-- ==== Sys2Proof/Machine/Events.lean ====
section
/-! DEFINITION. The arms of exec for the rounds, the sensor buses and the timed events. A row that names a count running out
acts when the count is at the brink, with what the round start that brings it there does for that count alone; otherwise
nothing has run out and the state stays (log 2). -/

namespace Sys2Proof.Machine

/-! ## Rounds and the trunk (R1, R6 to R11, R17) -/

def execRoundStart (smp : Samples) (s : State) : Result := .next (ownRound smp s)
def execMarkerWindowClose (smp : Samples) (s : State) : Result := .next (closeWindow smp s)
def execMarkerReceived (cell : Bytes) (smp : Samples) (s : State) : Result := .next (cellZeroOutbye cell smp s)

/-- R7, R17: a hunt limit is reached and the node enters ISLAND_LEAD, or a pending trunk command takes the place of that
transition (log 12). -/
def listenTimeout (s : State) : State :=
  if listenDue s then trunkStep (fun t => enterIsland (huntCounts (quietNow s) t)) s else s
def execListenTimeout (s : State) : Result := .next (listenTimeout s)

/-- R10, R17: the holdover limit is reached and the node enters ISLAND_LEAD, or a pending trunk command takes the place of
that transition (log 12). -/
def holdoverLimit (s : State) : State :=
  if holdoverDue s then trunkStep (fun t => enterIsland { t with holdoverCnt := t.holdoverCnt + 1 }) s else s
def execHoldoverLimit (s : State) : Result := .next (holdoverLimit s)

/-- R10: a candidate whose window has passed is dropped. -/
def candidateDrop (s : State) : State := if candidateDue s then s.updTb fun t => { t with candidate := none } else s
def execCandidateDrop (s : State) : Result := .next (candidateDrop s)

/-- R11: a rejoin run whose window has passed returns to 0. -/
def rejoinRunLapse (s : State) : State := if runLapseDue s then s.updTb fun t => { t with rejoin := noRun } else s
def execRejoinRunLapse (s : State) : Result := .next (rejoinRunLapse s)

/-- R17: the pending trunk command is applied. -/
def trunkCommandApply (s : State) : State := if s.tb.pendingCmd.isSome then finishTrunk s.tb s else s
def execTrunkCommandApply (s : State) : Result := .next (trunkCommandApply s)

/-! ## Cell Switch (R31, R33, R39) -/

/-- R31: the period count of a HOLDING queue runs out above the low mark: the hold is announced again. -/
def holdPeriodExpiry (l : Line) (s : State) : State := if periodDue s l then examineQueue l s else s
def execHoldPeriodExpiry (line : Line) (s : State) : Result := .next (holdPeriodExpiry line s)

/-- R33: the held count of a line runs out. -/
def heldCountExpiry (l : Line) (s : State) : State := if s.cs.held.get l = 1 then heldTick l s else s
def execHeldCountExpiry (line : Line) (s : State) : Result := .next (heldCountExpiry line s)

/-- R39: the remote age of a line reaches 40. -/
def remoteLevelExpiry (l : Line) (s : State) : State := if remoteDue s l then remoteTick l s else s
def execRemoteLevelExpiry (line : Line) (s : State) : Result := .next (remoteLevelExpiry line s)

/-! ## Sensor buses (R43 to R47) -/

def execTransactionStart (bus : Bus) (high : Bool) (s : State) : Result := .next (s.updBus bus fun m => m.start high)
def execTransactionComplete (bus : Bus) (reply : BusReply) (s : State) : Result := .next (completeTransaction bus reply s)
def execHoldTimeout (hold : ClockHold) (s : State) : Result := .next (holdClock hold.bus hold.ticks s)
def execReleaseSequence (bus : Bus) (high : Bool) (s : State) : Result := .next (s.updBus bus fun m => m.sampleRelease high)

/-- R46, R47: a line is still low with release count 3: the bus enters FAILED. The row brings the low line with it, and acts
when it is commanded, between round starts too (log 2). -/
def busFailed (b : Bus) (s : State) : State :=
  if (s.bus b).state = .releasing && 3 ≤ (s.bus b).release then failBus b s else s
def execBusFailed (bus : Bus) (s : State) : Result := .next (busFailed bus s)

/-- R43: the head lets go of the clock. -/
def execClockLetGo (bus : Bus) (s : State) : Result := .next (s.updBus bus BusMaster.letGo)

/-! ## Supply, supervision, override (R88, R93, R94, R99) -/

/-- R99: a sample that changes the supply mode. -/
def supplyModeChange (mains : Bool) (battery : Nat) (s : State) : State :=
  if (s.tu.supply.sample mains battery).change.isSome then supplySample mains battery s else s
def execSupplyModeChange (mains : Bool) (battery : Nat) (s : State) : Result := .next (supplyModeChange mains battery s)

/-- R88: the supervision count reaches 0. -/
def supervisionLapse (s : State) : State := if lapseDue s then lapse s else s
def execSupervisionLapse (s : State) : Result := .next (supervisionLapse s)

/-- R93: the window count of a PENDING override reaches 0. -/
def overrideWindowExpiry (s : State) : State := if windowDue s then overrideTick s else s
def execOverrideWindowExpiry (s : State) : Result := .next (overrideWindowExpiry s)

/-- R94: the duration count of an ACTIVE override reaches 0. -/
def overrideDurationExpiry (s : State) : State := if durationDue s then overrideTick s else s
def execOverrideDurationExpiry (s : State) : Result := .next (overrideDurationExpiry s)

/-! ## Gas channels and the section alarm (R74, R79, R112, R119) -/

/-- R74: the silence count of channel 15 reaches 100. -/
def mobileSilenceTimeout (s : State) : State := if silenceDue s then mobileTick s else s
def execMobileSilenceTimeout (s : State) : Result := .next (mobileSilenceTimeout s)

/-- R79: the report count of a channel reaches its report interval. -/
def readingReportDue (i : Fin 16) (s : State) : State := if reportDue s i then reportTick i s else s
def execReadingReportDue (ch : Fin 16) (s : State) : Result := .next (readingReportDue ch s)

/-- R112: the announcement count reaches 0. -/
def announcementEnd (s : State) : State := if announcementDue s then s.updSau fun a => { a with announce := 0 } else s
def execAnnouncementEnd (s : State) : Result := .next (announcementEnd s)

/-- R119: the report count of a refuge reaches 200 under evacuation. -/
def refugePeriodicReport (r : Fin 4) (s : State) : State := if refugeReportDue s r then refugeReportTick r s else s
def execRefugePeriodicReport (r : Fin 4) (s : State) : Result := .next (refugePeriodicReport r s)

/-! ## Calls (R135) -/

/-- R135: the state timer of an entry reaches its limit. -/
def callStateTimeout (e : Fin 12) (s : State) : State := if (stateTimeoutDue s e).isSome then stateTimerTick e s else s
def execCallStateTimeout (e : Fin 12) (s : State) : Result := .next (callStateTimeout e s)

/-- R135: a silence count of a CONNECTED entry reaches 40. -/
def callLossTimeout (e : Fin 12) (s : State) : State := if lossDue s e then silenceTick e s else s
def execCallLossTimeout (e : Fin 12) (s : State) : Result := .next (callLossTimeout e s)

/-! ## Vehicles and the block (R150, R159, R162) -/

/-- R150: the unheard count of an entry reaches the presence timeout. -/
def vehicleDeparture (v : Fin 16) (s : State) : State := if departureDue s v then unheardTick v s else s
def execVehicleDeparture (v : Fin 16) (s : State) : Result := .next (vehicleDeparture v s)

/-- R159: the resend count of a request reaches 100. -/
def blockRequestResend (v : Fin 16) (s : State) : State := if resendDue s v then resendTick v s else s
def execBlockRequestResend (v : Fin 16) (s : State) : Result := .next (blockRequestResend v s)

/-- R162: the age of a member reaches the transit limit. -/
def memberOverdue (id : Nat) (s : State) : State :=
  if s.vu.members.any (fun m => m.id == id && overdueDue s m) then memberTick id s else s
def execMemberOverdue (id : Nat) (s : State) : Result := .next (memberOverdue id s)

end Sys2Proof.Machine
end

----------------

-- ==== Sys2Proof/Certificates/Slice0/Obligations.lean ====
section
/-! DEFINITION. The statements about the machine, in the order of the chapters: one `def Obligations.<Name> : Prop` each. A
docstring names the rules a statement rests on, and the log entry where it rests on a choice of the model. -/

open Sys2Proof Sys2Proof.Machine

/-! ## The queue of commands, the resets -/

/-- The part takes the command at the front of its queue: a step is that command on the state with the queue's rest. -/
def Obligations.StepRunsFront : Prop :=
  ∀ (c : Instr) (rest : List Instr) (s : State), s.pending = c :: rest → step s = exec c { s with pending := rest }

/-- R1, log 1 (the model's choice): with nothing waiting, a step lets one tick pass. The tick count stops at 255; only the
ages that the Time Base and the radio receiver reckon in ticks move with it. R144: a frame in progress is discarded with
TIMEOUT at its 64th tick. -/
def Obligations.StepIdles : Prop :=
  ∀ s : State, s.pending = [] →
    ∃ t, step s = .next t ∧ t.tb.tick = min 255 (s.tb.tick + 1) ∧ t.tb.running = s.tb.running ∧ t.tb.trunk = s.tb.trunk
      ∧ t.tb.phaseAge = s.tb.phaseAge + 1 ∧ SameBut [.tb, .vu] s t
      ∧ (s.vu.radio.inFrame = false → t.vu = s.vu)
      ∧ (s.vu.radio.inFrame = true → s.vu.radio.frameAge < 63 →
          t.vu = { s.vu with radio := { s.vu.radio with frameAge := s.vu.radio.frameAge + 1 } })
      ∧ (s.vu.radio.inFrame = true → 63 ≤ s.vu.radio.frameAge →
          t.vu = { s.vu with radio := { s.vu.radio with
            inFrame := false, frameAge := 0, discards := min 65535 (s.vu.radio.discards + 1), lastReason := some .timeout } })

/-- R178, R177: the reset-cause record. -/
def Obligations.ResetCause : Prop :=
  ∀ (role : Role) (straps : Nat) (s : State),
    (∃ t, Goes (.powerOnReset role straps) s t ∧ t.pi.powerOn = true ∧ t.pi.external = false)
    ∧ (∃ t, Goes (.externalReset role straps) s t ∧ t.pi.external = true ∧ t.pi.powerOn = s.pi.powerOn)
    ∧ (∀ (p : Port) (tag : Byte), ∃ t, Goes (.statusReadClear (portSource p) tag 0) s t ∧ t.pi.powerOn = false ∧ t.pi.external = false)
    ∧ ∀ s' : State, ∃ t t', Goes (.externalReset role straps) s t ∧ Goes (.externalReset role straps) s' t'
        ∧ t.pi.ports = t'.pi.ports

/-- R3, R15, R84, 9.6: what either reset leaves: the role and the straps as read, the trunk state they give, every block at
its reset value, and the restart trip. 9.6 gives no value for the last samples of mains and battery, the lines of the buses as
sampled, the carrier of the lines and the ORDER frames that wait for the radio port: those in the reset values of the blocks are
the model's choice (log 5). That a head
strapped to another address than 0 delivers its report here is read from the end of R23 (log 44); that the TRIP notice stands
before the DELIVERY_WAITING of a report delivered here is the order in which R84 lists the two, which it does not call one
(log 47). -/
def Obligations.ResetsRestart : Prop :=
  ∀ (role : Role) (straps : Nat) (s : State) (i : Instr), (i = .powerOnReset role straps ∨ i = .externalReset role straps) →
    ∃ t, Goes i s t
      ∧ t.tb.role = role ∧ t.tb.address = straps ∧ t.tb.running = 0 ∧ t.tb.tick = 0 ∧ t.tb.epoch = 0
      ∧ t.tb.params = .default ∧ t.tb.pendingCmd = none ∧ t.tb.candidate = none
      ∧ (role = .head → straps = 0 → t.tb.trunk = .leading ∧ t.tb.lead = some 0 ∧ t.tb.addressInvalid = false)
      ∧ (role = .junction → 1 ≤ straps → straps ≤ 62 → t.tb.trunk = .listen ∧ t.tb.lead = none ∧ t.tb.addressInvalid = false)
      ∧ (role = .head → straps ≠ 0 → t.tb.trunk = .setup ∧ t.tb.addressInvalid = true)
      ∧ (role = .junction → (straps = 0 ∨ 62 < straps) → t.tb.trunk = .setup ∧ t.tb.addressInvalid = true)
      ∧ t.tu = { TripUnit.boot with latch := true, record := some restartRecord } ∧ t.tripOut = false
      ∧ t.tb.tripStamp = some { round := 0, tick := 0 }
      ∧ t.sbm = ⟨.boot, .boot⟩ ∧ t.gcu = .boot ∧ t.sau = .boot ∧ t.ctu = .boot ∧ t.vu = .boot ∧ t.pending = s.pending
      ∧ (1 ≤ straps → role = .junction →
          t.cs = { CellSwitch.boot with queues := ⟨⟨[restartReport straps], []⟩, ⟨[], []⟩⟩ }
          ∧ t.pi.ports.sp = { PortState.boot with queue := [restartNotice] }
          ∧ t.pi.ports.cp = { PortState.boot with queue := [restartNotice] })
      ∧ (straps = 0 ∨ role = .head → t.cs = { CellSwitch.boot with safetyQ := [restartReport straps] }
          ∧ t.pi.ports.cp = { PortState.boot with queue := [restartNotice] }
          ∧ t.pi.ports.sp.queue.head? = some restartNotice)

----------------

EXERCISE DESCRIPTION
The string to find is "choice"; copy every line of the listing that has it.

OUTPUT
docstring names the rules a statement rests on, and the log entry where it rests on a choice of the model. -/
/-- R1, log 1 (the model's choice): with nothing waiting, a step lets one tick pass. The tick count stops at 255; only the
the model's choice (log 5). That a head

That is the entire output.